If a line in the listing below includes the word "ledger", pick it out.
(Data in this exercise Opens)
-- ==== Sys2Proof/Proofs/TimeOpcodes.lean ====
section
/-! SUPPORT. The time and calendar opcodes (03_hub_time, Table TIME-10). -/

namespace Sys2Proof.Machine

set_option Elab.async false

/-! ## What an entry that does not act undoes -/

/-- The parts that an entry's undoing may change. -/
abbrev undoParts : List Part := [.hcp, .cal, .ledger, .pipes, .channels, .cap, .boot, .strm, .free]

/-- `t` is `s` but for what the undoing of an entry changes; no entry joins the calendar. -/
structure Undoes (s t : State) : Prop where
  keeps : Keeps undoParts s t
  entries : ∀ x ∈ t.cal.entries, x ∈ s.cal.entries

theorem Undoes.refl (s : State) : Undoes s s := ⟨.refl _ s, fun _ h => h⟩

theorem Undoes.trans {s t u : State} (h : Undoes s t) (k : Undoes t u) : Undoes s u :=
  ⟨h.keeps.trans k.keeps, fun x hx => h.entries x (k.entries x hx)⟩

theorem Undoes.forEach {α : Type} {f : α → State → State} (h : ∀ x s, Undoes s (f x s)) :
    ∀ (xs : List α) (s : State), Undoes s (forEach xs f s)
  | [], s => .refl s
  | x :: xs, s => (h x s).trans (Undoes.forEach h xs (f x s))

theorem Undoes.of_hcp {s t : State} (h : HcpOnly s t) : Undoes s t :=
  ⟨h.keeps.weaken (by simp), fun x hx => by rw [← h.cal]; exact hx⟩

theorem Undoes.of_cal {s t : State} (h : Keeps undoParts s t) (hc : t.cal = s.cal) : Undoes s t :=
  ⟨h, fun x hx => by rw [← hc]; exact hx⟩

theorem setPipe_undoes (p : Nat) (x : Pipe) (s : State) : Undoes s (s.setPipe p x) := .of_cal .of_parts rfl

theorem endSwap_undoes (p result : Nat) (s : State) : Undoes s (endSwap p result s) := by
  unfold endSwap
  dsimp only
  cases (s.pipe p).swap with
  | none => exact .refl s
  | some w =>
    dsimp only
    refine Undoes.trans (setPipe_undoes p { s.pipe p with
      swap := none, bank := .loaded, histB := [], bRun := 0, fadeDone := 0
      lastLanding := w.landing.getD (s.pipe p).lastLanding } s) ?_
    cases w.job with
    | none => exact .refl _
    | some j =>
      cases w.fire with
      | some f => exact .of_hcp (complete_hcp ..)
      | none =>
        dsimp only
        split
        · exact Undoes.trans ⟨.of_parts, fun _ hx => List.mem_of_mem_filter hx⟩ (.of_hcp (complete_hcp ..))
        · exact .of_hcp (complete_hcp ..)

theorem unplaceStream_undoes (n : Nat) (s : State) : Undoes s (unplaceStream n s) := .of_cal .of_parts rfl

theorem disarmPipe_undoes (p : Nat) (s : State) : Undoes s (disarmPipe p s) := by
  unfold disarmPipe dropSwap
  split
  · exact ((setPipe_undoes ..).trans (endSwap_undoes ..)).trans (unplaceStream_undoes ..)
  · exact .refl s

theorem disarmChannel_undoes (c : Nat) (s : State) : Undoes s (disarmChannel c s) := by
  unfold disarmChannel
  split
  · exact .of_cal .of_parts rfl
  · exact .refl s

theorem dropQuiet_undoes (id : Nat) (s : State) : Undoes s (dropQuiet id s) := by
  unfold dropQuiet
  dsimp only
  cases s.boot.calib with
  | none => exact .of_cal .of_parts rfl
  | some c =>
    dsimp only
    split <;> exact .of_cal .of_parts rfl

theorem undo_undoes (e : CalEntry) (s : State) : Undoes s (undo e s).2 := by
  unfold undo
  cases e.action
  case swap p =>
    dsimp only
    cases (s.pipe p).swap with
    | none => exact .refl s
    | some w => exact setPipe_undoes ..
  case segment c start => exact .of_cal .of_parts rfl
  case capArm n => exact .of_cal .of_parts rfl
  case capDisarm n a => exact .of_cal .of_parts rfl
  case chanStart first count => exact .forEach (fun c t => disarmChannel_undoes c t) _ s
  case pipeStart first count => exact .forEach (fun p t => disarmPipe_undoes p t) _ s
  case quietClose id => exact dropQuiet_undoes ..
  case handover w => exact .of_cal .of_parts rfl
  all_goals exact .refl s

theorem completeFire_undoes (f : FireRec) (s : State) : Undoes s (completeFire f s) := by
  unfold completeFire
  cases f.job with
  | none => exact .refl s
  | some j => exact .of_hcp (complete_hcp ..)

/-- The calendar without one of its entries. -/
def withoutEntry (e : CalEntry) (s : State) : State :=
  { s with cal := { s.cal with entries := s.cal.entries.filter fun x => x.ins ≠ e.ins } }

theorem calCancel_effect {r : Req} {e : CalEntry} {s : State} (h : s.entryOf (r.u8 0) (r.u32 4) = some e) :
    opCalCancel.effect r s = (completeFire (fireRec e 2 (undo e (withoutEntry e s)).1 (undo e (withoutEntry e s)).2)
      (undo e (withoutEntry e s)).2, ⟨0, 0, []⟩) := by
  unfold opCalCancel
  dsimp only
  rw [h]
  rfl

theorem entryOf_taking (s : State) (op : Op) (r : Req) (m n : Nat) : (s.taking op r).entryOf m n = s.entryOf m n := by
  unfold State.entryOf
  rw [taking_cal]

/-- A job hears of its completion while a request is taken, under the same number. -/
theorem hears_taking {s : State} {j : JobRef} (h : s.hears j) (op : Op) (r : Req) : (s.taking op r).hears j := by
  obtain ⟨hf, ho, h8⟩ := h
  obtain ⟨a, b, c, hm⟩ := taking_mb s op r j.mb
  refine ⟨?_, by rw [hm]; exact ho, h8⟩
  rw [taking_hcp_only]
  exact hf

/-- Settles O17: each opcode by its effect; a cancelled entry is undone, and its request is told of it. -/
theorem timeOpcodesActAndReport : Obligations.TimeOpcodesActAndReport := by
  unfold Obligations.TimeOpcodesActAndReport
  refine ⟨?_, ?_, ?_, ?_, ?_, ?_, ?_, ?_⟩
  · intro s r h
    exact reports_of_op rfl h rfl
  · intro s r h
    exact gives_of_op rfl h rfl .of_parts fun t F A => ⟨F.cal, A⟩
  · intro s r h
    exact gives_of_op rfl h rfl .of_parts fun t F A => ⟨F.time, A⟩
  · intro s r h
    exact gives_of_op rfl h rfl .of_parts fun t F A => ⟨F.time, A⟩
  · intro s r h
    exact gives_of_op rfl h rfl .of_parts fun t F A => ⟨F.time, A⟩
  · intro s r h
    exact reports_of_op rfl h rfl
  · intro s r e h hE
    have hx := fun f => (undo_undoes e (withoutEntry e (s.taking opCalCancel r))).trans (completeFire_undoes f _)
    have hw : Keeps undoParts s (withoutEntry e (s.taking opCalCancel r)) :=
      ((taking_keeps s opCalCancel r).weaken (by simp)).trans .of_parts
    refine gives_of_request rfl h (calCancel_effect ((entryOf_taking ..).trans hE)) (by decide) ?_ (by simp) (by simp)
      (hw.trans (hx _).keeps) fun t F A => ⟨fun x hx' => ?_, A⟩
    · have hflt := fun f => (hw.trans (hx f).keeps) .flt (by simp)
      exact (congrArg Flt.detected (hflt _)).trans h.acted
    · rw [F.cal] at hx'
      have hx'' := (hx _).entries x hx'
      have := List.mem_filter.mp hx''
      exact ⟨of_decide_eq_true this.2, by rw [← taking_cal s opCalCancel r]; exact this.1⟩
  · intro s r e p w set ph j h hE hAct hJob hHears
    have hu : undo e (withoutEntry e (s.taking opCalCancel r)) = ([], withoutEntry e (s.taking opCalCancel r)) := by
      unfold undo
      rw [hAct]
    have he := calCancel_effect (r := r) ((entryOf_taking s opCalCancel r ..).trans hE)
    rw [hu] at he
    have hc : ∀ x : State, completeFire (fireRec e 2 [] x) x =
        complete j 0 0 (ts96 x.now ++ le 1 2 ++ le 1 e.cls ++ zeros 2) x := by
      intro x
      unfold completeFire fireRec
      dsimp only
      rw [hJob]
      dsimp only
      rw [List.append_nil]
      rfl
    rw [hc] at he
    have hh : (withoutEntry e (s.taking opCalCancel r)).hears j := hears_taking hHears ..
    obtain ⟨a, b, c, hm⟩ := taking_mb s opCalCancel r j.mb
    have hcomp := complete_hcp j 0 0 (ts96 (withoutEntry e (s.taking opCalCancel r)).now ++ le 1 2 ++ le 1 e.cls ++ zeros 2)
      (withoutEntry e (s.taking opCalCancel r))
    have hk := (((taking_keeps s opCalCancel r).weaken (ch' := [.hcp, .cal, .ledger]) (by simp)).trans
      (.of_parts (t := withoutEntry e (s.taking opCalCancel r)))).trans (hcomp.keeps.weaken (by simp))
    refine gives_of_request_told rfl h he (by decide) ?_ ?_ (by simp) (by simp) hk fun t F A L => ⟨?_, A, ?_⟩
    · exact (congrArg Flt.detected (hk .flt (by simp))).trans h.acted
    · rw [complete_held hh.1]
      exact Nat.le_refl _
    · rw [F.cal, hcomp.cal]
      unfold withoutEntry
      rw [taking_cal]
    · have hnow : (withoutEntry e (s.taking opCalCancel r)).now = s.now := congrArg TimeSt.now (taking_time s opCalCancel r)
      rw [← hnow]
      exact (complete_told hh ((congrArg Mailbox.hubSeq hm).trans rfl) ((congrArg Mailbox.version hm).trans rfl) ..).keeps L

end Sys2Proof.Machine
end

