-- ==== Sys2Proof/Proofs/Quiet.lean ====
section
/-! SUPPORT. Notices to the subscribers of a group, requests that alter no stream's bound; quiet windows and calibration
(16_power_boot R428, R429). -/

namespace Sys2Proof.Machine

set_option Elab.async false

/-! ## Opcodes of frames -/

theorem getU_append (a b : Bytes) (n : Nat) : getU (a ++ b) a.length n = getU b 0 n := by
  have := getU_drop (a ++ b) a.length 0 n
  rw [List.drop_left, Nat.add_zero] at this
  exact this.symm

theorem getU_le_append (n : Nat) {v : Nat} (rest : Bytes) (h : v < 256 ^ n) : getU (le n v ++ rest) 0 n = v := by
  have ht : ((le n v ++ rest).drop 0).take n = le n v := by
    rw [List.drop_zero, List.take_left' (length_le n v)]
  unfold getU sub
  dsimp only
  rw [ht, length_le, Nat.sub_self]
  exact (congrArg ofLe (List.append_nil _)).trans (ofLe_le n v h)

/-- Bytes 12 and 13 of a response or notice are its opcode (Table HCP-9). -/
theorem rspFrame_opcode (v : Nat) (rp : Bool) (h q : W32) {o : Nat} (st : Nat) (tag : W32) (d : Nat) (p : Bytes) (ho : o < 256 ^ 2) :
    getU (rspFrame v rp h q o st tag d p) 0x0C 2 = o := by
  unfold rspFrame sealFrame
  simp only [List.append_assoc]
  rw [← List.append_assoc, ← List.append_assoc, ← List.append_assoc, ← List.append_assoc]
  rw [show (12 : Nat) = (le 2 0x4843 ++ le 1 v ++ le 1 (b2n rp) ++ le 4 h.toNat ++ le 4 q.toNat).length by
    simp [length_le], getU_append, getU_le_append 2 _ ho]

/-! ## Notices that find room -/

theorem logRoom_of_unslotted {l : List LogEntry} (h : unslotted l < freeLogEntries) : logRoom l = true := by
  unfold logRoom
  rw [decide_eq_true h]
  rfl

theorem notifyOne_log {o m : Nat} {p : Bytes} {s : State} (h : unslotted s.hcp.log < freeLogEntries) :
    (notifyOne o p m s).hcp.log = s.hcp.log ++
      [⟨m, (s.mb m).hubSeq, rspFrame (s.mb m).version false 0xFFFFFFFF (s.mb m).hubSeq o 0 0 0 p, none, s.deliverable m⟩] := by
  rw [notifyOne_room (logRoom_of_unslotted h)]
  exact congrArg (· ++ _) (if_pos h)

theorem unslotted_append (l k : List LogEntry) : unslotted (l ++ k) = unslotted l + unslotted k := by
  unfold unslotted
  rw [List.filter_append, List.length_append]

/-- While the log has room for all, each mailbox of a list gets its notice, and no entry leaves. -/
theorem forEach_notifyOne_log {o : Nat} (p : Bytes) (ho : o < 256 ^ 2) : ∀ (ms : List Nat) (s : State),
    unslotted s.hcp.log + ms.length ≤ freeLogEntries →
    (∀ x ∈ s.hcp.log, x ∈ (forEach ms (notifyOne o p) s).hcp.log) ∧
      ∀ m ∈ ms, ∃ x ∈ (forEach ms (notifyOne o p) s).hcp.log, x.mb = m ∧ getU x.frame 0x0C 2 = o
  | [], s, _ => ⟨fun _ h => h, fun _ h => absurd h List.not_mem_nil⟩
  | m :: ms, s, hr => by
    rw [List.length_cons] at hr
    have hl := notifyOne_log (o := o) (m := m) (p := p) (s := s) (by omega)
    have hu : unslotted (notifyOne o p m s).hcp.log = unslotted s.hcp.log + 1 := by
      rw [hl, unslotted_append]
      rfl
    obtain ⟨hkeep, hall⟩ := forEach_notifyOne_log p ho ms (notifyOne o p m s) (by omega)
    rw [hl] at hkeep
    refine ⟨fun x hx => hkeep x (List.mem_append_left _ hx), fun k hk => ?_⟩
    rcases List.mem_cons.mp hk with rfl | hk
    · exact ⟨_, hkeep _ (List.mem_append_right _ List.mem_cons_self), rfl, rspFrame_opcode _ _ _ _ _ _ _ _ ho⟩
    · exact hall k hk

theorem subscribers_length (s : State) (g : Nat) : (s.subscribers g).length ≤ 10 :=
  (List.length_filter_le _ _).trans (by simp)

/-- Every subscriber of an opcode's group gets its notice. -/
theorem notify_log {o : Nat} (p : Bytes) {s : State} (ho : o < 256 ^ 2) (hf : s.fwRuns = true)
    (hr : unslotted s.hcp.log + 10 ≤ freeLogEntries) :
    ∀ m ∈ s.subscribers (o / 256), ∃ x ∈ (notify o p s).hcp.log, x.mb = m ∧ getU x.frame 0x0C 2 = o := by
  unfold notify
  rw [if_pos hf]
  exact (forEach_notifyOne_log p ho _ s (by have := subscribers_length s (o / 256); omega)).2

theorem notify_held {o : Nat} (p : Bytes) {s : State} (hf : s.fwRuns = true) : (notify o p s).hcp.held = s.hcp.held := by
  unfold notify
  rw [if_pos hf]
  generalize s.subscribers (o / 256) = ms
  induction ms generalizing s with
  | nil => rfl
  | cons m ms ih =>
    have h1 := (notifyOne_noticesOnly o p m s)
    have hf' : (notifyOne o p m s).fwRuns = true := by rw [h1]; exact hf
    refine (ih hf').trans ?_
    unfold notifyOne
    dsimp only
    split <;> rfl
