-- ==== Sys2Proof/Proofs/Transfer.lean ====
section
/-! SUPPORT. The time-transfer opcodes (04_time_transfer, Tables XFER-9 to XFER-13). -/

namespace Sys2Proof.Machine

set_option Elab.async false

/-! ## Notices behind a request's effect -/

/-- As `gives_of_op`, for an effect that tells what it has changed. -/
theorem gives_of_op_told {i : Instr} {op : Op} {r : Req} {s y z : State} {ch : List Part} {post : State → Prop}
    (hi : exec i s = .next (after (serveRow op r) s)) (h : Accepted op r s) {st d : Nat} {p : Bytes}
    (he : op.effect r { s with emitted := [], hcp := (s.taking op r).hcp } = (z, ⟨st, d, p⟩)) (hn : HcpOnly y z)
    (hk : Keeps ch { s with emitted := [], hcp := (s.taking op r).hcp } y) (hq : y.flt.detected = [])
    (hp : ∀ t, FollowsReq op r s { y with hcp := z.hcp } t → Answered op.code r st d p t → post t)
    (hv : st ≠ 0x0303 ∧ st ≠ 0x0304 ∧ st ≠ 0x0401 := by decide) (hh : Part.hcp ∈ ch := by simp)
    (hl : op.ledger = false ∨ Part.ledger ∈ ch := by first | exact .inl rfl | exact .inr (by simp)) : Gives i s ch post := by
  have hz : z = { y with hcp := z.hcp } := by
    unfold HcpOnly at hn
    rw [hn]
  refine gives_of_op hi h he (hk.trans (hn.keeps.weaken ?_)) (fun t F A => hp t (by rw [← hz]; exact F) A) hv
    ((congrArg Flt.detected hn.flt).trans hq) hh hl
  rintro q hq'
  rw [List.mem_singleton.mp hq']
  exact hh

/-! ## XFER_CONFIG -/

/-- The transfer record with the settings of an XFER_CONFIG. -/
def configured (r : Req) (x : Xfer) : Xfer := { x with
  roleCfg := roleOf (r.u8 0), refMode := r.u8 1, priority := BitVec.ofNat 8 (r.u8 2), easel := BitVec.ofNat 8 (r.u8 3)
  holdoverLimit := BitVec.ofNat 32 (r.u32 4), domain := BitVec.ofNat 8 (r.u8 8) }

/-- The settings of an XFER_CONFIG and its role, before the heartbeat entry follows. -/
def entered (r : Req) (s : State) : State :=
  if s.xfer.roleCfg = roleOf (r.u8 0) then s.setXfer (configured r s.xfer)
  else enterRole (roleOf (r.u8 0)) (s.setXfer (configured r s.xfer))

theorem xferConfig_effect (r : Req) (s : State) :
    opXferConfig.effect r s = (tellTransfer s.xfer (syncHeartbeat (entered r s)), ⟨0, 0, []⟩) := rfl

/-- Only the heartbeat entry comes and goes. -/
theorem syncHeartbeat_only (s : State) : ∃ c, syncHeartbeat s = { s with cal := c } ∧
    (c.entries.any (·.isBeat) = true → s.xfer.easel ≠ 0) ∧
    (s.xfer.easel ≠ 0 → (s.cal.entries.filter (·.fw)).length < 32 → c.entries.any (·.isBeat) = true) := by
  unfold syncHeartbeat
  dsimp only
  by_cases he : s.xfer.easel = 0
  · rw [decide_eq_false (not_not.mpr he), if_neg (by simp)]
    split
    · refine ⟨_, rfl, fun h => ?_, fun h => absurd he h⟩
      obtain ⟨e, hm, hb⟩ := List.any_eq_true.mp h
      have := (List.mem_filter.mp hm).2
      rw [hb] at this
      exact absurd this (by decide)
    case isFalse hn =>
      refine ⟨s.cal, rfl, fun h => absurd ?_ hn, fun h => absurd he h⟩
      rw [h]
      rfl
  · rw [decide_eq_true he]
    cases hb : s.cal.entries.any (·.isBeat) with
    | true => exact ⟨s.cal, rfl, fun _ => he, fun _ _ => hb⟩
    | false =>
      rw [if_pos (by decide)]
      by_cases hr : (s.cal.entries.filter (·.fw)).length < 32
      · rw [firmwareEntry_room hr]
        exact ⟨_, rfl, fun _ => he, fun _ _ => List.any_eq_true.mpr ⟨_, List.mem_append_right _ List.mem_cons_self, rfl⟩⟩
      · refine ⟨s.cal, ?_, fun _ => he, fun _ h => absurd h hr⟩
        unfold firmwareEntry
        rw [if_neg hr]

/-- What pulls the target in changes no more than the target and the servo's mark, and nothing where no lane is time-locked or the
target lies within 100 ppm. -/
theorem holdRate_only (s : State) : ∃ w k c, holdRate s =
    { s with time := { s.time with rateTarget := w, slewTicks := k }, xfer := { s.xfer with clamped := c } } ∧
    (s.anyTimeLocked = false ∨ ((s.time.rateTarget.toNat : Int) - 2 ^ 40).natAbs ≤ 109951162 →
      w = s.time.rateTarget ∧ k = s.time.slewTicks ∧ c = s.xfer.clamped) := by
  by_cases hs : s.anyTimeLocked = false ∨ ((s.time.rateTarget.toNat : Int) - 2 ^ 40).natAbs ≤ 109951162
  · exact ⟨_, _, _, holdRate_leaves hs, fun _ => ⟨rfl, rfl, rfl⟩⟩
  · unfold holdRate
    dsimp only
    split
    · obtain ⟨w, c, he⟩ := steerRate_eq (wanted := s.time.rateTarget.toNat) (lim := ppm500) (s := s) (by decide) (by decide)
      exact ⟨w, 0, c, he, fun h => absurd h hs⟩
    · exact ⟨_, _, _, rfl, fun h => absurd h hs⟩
(Data in this exercise Closes)
- [Exercise result]
abbrev undoParts : List Part := [.hcp, .cal, .ledger, .pipes, .channels, .cap, .boot, .strm, .free]
    have hk := (((taking_keeps s opCalCancel r).weaken (ch' := [.hcp, .cal, .ledger]) (by simp)).trans
    (hl : op.ledger = false ∨ Part.ledger ∈ ch := by first | exact .inl rfl | exact .inr (by simp)) : Gives i s ch post := by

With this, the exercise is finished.